TASK DESCRIPTION: There is one span to output from the data below: the lines starting at the line with "R468, R471). [log 102 DESIGN CHOICE] -/" and ending at the line with "opaque micClear : Nat". Output it exactly, ends included, nothing more.

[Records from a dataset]
_____

-- ==== Sys2Proof/Syntax.lean ====
section
/-! DEFINITION. The commands of the block: one constructor per row of the opcode table, in the table's order, with the
row's operands. What the environment decides (a test's outcome, a received frame, whether a check passes) is an operand. -/

namespace Sys2Proof

open Machine
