-- ==== Sys2Proof/Config.lean ====
section
/-! DEFINITION. What an implementation fixes and the spec leaves open: constants without a body, so that no proof can
see a value of them. -/

namespace Sys2Proof.Config

open Machine

/-- Fused module serial number (00 R1, 02 R63). [log 8 DESIGN CHOICE] -/
opaque serial : Nat

/-- Fused Ethernet port addresses as words of FY_ETHMAC (16 R456). [log 8 DESIGN CHOICE] -/
opaque ethMac : Nat → Nat

/-- The ten payload bytes that an event's fields take in a record (19 R513, R517): the spec lists the fields of each
event and no packing of them into bytes. [log 18 DESIGN CHOICE] -/
opaque evPayload : Ev → List Byte

/-- The check bits that the error-correcting code gives a word of data: 03 R64 names the code's properties and not its
matrix. [log 12 DESIGN CHOICE] -/
opaque eccCode : Nat → BitVec 8

/-- Fade time in ms of the cells of a matrix: 11 R292 and R304 carry one and no section of the image gives it. [log 72 DESIGN CHOICE] -/
opaque matrixFade : Nat → Nat

/-- Points of metering quantities in a configuration image: input, quantity, point. 12 R331 has the configuration map each quantity
to a point and no section of the image carries the map. [log 120 DESIGN CHOICE] -/
opaque meterPoints : List Byte → List (Nat × Nat × Nat)

/-- Points of channel states in a configuration image: channel, point (12 R331, as before). [log 120 DESIGN CHOICE] -/
opaque statePoints : List Byte → List (Nat × Nat)

/-- What a word of backup RAM holds after the n-th loss of the domain (15 R409). [log 9 DESIGN CHOICE] -/
opaque backupWord : Nat → Nat → BitVec 32

/-- What the RTC's count and prescaler hold after the n-th loss of the domain (15 R409, R411). [log 9 DESIGN CHOICE] -/
opaque backupRtc : Nat → BitVec 63

/-- FY_PTPMPD where the mean path delay comes out negative: the register is unsigned and the spec states no value
(15 R418). [log 84 DESIGN CHOICE] -/
opaque ptpMpdNeg : Int → BitVec 32

/-- Bytes of an FMP record's ciphertext and tag, by the number of the session's keys, the record's sequence and its
plaintext (16 R445, R446): the keys come from random numbers. [log 102 DESIGN CHOICE] -/
opaque fmpCipher : Nat → Nat → List Byte → Nat → Byte

/-- The random and signed parts of the n-th HELLO_REPLY (16 R444). [log 102 DESIGN CHOICE] -/
opaque helloReply : Nat → Nat → Byte

/-- Bytes of the n-th draw from the DRBG (17 R473). [log 102 DESIGN CHOICE] -/
opaque drbg : Nat → Nat → Byte

/-- Bytes of the fused device root of slot 0 (17 R458). [log 102 DESIGN CHOICE] -/
opaque deviceRoot : Nat → Byte

/-- Bytes of the fused field transport key of slot 3 (17 R458). [log 102 DESIGN CHOICE] -/
opaque transportKey : Nat → Byte

/-- Label from which slot 2 derives from slot 0 (17 R458, R476 give none). [log 102 DESIGN CHOICE] -/
opaque updateLabel : List Byte

/-- AES-256-GCM: bytes of ciphertext and tag by key, nonce, additional data and plaintext (17 R468, R471). [log 102 DESIGN CHOICE] -/
opaque gcm : List Byte → List Byte → List Byte → List Byte → Nat → Byte

/-- AES-256-GCM: the plaintext of a blob under a key, none where its tag fails (17 R471). [log 102 DESIGN CHOICE] -/
opaque gcmOpen : List Byte → List Byte → Option (List Byte)

/-- Bytes of the P-256 public key of a scalar (17 R460). [log 102 DESIGN CHOICE] -/
opaque publicKey : List Byte → Nat → Byte

/-- Bytes of the ECDSA signature, by scalar and message (17 R474, R477). [log 102 DESIGN CHOICE] -/
opaque sign : List Byte → List Byte → Nat → Byte

/-- Certificate chain of slot 1, by lifecycle (17 R478). [log 102 DESIGN CHOICE] -/
opaque certificates : Nat → List (List Byte)

/-- Status of a request that no REPLY has answered (01 R41): the spec leaves it to the originating path, which names none. It lies
below 0x80, whose codes are never returned (00 R11). [log 44 DESIGN CHOICE] -/
opaque requestFailed : Nat → BitVec 7

/-- Status with which UPD_ACTIVATE is answered where its campaign has reverted before its last step ended, by the cause: 18 R509
gives no code. [log 110 DESIGN CHOICE] -/
opaque updateFailed : Nat → BitVec 7

/-- 64 data bits of a word whose content the firmware of the region chooses: region, logical bank, word (03 R64, 04 R573). FREE. [log 12 DESIGN CHOICE] -/
opaque memWord : Nat → Nat → Nat → BitVec 64

/-- Bytes of the LOGGIA_RX record whose frame the MAC reads as an input: its PSDU is secured under the mesh keys (13 R353, 14 R366). [log 135 DESIGN CHOICE] -/
opaque rxRecord : FlightIn → Nat → Byte

/-- Bytes of the group key of an index and generation, which JOIN_RESP and REJOIN_RESP carry (14 R367, R375). [log 70 DESIGN CHOICE] -/
opaque groupKey : Nat → Nat → Nat → Byte

/-- Whether the MIC of a received frame verifies, by key index, generation of that key, EUI of its source and PSDU (14 R366). [log 135 DESIGN CHOICE] -/
opaque micOk : Nat → Nat → Nat → List Byte → Bool

/-- The payload of a received frame of level 6 in the clear, by the same and the bytes as received (14 R366). [log 135 DESIGN CHOICE] -/
opaque micClear : Nat → Nat → Nat → List Byte → Nat → Byte

/-- Tag of an alcove notice that carries an unsolicited message (16 R442 gives none). [log 106 DESIGN CHOICE] -/
opaque unsolicitedTag : Nat → Nat

end Sys2Proof.Config
end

_____

ANSWER:
/-- AES-256-GCM: bytes of ciphertext and tag by key, nonce, additional data and plaintext (17 R468, R471). [log 102 DESIGN CHOICE] -/
opaque gcm : List Byte → List Byte → List Byte → List Byte → Nat → Byte

/-- AES-256-GCM: the plaintext of a blob under a key, none where its tag fails (17 R471). [log 102 DESIGN CHOICE] -/
opaque gcmOpen : List Byte → List Byte → Option (List Byte)

/-- Bytes of the P-256 public key of a scalar (17 R460). [log 102 DESIGN CHOICE] -/
opaque publicKey : List Byte → Nat → Byte

/-- Bytes of the ECDSA signature, by scalar and message (17 R474, R477). [log 102 DESIGN CHOICE] -/
opaque sign : List Byte → List Byte → Nat → Byte

/-- Certificate chain of slot 1, by lifecycle (17 R478). [log 102 DESIGN CHOICE] -/
opaque certificates : Nat → List (List Byte)

/-- Status of a request that no REPLY has answered (01 R41): the spec leaves it to the originating path, which names none. It lies
below 0x80, whose codes are never returned (00 R11). [log 44 DESIGN CHOICE] -/
opaque requestFailed : Nat → BitVec 7

/-- Status with which UPD_ACTIVATE is answered where its campaign has reverted before its last step ended, by the cause: 18 R509
gives no code. [log 110 DESIGN CHOICE] -/
opaque updateFailed : Nat → BitVec 7

/-- 64 data bits of a word whose content the firmware of the region chooses: region, logical bank, word (03 R64, 04 R573). FREE. [log 12 DESIGN CHOICE] -/
opaque memWord : Nat → Nat → Nat → BitVec 64

/-- Bytes of the LOGGIA_RX record whose frame the MAC reads as an input: its PSDU is secured under the mesh keys (13 R353, 14 R366). [log 135 DESIGN CHOICE] -/
opaque rxRecord : FlightIn → Nat → Byte

/-- Bytes of the group key of an index and generation, which JOIN_RESP and REJOIN_RESP carry (14 R367, R375). [log 70 DESIGN CHOICE] -/
opaque groupKey : Nat → Nat → Nat → Byte

/-- Whether the MIC of a received frame verifies, by key index, generation of that key, EUI of its source and PSDU (14 R366). [log 135 DESIGN CHOICE] -/
opaque micOk : Nat → Nat → Nat → List Byte → Bool

/-- The payload of a received frame of level 6 in the clear, by the same and the bytes as received (14 R366). [log 135 DESIGN CHOICE] -/
opaque micClear : Nat → Nat → Nat → List Byte → Nat → Byte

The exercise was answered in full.